A trial court may appoint a receiver in actions where, as here, a mortgagee seeks to foreclose the mortgage. Ind.Code § 32–30–5–1(4). Upon motion by the mortgagee, the court shall appoint a receiver if, at the time the motion is filed, the property is not occupied by the owner as the owner's principal residence and:

(A) it appears that the property is in danger of being lost, removed, or materially injured;

(B) it appears that the property may not be sufficient to discharge the mortgaged debt;

(C) either the mortgagor or the owner of the property has agreed in the mortgage or in some other writing to the appointment of a receiver;

(D) a person not personally liable for the debt secured by the mortgage has, or is entitled to, possession of all or a portion of the property;

(E) the owner of the property is not personally liable for the debt secured by the mortgage; or

(F) all or any portion of the property is being, or is intended to be, leased for any purpose.

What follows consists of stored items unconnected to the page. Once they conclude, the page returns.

-- ==== Sys2Proof/Machine/Update.lean ====
section
/-! DEFINITION. The meanings of the four UPD forms (41_update.md R60), one per row of the opcode table, each the chunk
update on the form's data bytes. -/

namespace Sys2Proof.Machine

/-- UPD with CNT = 0: the zero-length update. -/
def execUpd0 (s : State) : Host.Outcome State Fault Refusal := .next (update [] s)

/-- UPD with CNT = 1. -/
def execUpd1 (b0 : Byte) (s : State) : Host.Outcome State Fault Refusal := .next (update [b0] s)

/-- UPD with CNT = 2. -/
def execUpd2 (b0 b1 : Byte) (s : State) : Host.Outcome State Fault Refusal := .next (update [b0, b1] s)

/-- UPD with CNT = 3. -/
def execUpd3 (b0 b1 b2 : Byte) (s : State) : Host.Outcome State Fault Refusal := .next (update [b0, b1, b2] s)

end Sys2Proof.Machine
end

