-- ==== Sys2Proof/Safety.lean ====
section
/-! DEFINITION. What counts as a safe run, in the terms the claims use: the invariant of the registers, runs of host
events, and the host duties that are premises of a claim about a digest (70_reset_and_hazards.md R87..R91, R94). -/

namespace Sys2Proof.Machine

/-- The register invariant: W2[63:32] is 0 (R15), ROT is in [0,160) (R18), and while ERR is 0 ECMD holds 0 (R22). -/
abbrev Inv (s : State) : Prop :=
  s.w2.extractLsb' 32 32 = 0 ∧ s.rot.toNat < Config.WIDTH ∧ (s.err = false → s.ecmd = 0)

/-- The hashing registers are at the zero state (R55). -/
abbrev HashZero (s : State) : Prop := s.w0 = 0 ∧ s.w1 = 0 ∧ s.w2 = 0 ∧ s.len = 0 ∧ s.rot = 0

/-- The two states agree on W0, W1, W2, LEN and ROT. -/
abbrev SameHash (s t : State) : Prop :=
  s.w0 = t.w0 ∧ s.w1 = t.w1 ∧ s.w2 = t.w2 ∧ s.len = t.len ∧ s.rot = t.rot

/-- The registers hold the closed form of the message m: the ring of R64, LEN = T mod 2^64 and ROT = 11 T mod 160 for its
T bytes (R19). -/
abbrev MessageState (m : List Byte) (s : State) : Prop :=
  ring s = messageRing m ∧ s.len.toNat = m.length % 2 ^ 64 ∧ s.rot.toNat = (Config.SHIFT * m.length) % Config.WIDTH

/-- The run of a list of host events from a state, by the host's own `Core.run`: the events are the pending ones, and
the machine takes one step for each (R93, R94). -/
def runOf (es : List HostEvent) (s : State) : Host.Outcome State Fault Refusal :=
  Host.Core.run Sys2Proof.core es.length (s.withPending es)

/-- The events of issuing command words in order. -/
def commands (ws : List Word) : List HostEvent := ws.map .command

/-- The 20 reads of the digest, with no command between them (R91, R94). -/
def digestReads : List HostEvent := (List.range Config.DIGEST_BYTES).map fun a => .read (BitVec.ofNat 6 a)

/-- The read of STATUS (R31). -/
def statusRead : HostEvent := .read 0x14

/-- The events of one digest claim (R94): the command words issued, then the 20 digest reads, then the read of STATUS. -/
def digestRun (ws : List Word) : List HostEvent := commands ws ++ digestReads ++ [statusRead]

/-- The event is not the reset input. -/
def notReset : HostEvent → Bool
  | .command _ => true
  | .read _ => true
  | .resetInput _ => false

end Sys2Proof.Machine
end

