theorem witness_ParametersAreConsistent :
    159 < 160 ∧ Config.SHIFT * 159 % Config.WIDTH = Config.SHIFT * 159 % Config.WIDTH := by decide
theorem witness_DecodeAndEncodeAgree : decode 0x230000FF = .ok (.upd3 0xFF 0 0) := by decide
theorem witness_LegalWordsMatchOneTableRow :
    decode 0x22000000 = .ok (.upd2 0 0) ∧ opcodeRows[5]? = some ⟨"upd", "U3", 0x23000000, 0xFF000000⟩ := by decide
theorem witness_UpdsExpansionFoldsItsBytes :
    ([1, 2, 3, 4, 5] : List Byte)[3 * 0]? = some 1 ∧ ([1, 2, 3, 4, 5] : List Byte)[3 * 0 + 1]? = some 2 ∧
      ([1, 2, 3, 4, 5] : List Byte)[3 * 0 + 2]? = some 3 ∧ ([1, 2, 3, 4, 5] : List Byte).length % 3 = 2 ∧
      ([1, 2, 3, 4, 5] : List Byte)[3]? = some 4 ∧ ([1, 2, 3, 4, 5] : List Byte)[4]? = some 5 ∧
      edge.rot.toNat < 160 := by decide
theorem witness_UpdsExpansionFoldsItsBytes_one_left :
    ([1, 2, 3, 4] : List Byte).length % 3 = 1 ∧ ([1, 2, 3, 4] : List Byte).getLast? = some 4 := by decide
theorem witness_StepRunsTheDecodedCommand :
    (edge.withPending [.command 0x10000000]).pending = .command 0x10000000 :: [] ∧ decode 0x10000000 = .ok .reset := by
  decide
theorem witness_StepRunsTheDecodedCommand_illegal :
    (edge.withPending [.command 0xF0000000]).pending = .command 0xF0000000 :: [] ∧
      decode 0xF0000000 = .error .reservedOp := by decide
theorem witness_RunsCompose : ∃ t, runOf [.command 0x210000FF] edge = .next t := ⟨_, rfl⟩
theorem witness_NothingPendingNothingChanges : edge.pending = [] := rfl
theorem witness_NopWritesNoRegister : (0x0FFFFFFF : Word).toNat / 2 ^ 28 = 0 ∧ (0x0FFFFFFF : Word) ≠ 0 := by decide
theorem witness_ResetClearsTheHashOnly :
    (0x18000000 : Word).toNat / 2 ^ 28 = 1 ∧ (0x18000000 : Word) ≠ 0x10000000 := by decide
theorem witness_ZeroLengthUpdateChangesNothing : edge.rot.toNat < 160 := by decide
theorem witness_UpdFoldsItsBytes : edge.rot.toNat < 160 ∧ edge.w2.extractLsb' 32 32 = 0 := by decide
theorem witness_FoldByteWritesItsCells : 31 < Config.CELL_W .c2 ∧ 63 < Config.CELL_W .c0 ∧ 56 < Config.CELL_W .c1 := by
  decide
theorem witness_AdvanceIsElevenModuloTheRing : 159 < 160 ∧ 63 < 160 ∧ 64 < 160 ∧ 127 < 160 ∧ 128 < 160 := by decide
theorem witness_StraddlePositionsAreTheTable : remOf 159 = 1 ∧ remOf 57 = 7 ∧ remOf 56 = 8 ∧ remOf 127 = 1 := by decide
theorem witness_RotIsTheRunningOffset : edge.rot.toNat < 160 := by decide
theorem witness_FoldIsARingRotation : 159 < 160 ∧ edge.w2.extractLsb' 32 32 = 0 ∧ HashZero State.reset := by decide
theorem witness_UpdateIsChunkInvariant : edge.rot.toNat < 160 := by decide
theorem messageWords_of_all {ws : List Word} (h : ws.all messageWord = true) : ∀ w ∈ ws, messageWord w = true :=
  List.all_eq_true.1 h
theorem witness_SplitOfAMessageIsInvisible :
    edge.rot.toNat < 160 ∧ (∀ w ∈ [0x22000201#32, 0, 0x21000003], messageWord w = true) ∧
      (∀ w ∈ [0x23030201#32], messageWord w = true) ∧
      dataOf [0x22000201, 0, 0x21000003] = dataOf [0x23030201] :=
  ⟨by decide, messageWords_of_all (by decide), messageWords_of_all (by decide), by decide⟩
theorem witness_BatchedUpdateEqualsNaive : edge.rot.toNat < 160 := by decide
theorem witness_CopiesAndPhasesOfAMessage_copies :
    HashZero State.reset ∧ OddParity 0x01 ∧ ¬ OddParity 0xA5 := by unfold OddParity; decide
theorem witness_CopiesAndPhasesOfAMessage_phases :
    HashZero State.reset ∧ ([7] : List Byte).length = ([7] : List Byte).length ∧
      ∀ i, i < 160 → phaseXor [7] i = phaseXor [7] i := ⟨by decide, rfl, fun _ _ => rfl⟩
theorem witness_CopiesAndPhasesOfAMessage_lengths :
    ring State.reset = ring (mk 0 0 0 1 0 false 0) ∧ State.reset.len ≠ (mk 0 0 0 1 0 false 0).len := by decide
theorem witness_DigestIsRingXorLength :
    ring edge = ring edge ∧ littleEndianInt (digest edge) = littleEndianInt (digest edge) := ⟨rfl, rfl⟩
theorem witness_DigestReadsReturnTheDigest : (0x13 : RoAddr).toNat < 20 := by decide
theorem witness_EmptyMessageDigestIsZero :
    messageOf [.command 0x21000061, .command 0x10000000, .command 0, .command 0x20000000] = [] := by decide
theorem witness_LengthXorCanCancel : HashZero State.reset ∧ (List.replicate 96 (0xFF : Byte)).length = 96 :=
  ⟨by decide, List.length_replicate⟩
theorem witness_IllegalCommandIsRecordedOnce :
    (edge.withPending [.command 0x2C000000]).pending = .command 0x2C000000 :: [] ∧ legal 0x2C000000 = false ∧
      ∀ e ∈ [HostEvent.command 0x10000000, .read 0x14], notReset e = true := by decide
theorem witness_ResetInputWins :
    (edge.withPending [.resetInput (some 0), .read 0]).pending = .resetInput (some 0) :: [.read 0] := rfl
theorem witness_StepKeepsTheRegisterInvariant :
    Inv (edge.withPending [.read 0x38]) ∧
      step (edge.withPending [.read 0x38]) = .next (edge.observe 159) := ⟨by decide, rfl⟩
theorem witness_OnlyNamedEventsWriteRegisters :
    edge.rot.toNat < 160 ∧ (edge.withPending [.command 0x20000000]).pending = .command 0x20000000 :: [] := by decide
theorem witness_EventsReachTheirMessageState : (messageOf [.command 0x220000FF]).length < 2 ^ 64 := by decide
/-- After 14 zero bytes and 0xFF the last fold straddled from W2 into W0 (R65: j = 14, q = 154). -/
theorem witness_StepExtendsTheMessageState :
    let s := (mk 3 0 0xFC000000 15 5 false 0).withPending [.command 0x210000FF]
    MessageState (List.replicate 14 0 ++ [0xFF]) s ∧ s.pending = .command 0x210000FF :: [] := by
  decide
theorem witness_EnginesAreIndependent : (0 : Fin 2) ≠ 1 := by decide
theorem witness_InterleavingsFoldTheMergedBytes :
    Interleaving ([[0x21000001], [0x21000002]].map commands) (commands [0x21000002, 0x21000001]) ∧
      edge.rot.toNat < 160 ∧ ∀ w ∈ [0x21000002#32, 0x21000001], messageWord w = true :=
  ⟨.pick (k := 1) (e := .command 0x21000002) (q := []) rfl
      (.pick (k := 0) (e := .command 0x21000001) (q := []) rfl (.done (by decide))), by decide, messageWords_of_all (by decide)⟩

end Sys2Proof.Tests
end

Before beginning his duties as a receiver, a receiver must swear to perform the duties of a receiver faithfully and execute a written undertaking, i.e., a bond, with one or more sureties, to ensure that he faithfully discharges his duties and obeys the court's orders. Ind.Code § 32–30–5–3. “A receiver may, under control of the court or judge: (1) bring and defend actions; (2) take and keep possession of the property; (3) receive rents; (4) collect debts; and (5) sell property; in the receiver's own name, and generally do other acts respecting the property as the court or judge may authorize.” Ind.Code § 32–30–5–7.

Before a receiver can be discharged from his duties, he must file a report in final settlement of the receivership proceedings. Ind.Code § 32–30–5–14. The report must set forth all receipts and disbursements to the date of the accounting, as well as other appropriate information relative to the administration of the receivership, liquidation of the receivership, and declaration and payment of dividends. Ind.Code § 32–30–5–15. Interested parties may file objections to the receiver's report within thirty days of its filing. Ind.Code § 32–30–5–18(a). If objections are not filed within thirty days, they are forever barred. Ind.Code § 32–30–5–18(b). After the expiration of the thirty day period to object, the trial court shall, without delay, proceed with a hearing and determination of the objections or exceptions, pass upon the account or report, order the payment of a partial or final dividend, and make other appropriate orders. Ind.Code § 32–30–5–19.

The trial court's approval of a receiver's report releases and discharges the receiver and the surety on the receiver's bond “for all matters and things related to or contained in” the report. Ind.Code § 32–30–5–20. Upon the trial court's approval of the receiver's final report and the receiver's performance and compliance with the trial court's order made on the final report, “the receiver and the surety on the receiver's bond shall be fully and finally discharged and the court shall declare the receivership estate finally settled and closed subject to the right of appeal of the receiver or any creditor, shareholder, or other interested party who has filed objections or exceptions” to the report. Ind.Code § 32–30–5–21.

II. Standard of Review

Luxury appeals from the denial of its motion to correct error.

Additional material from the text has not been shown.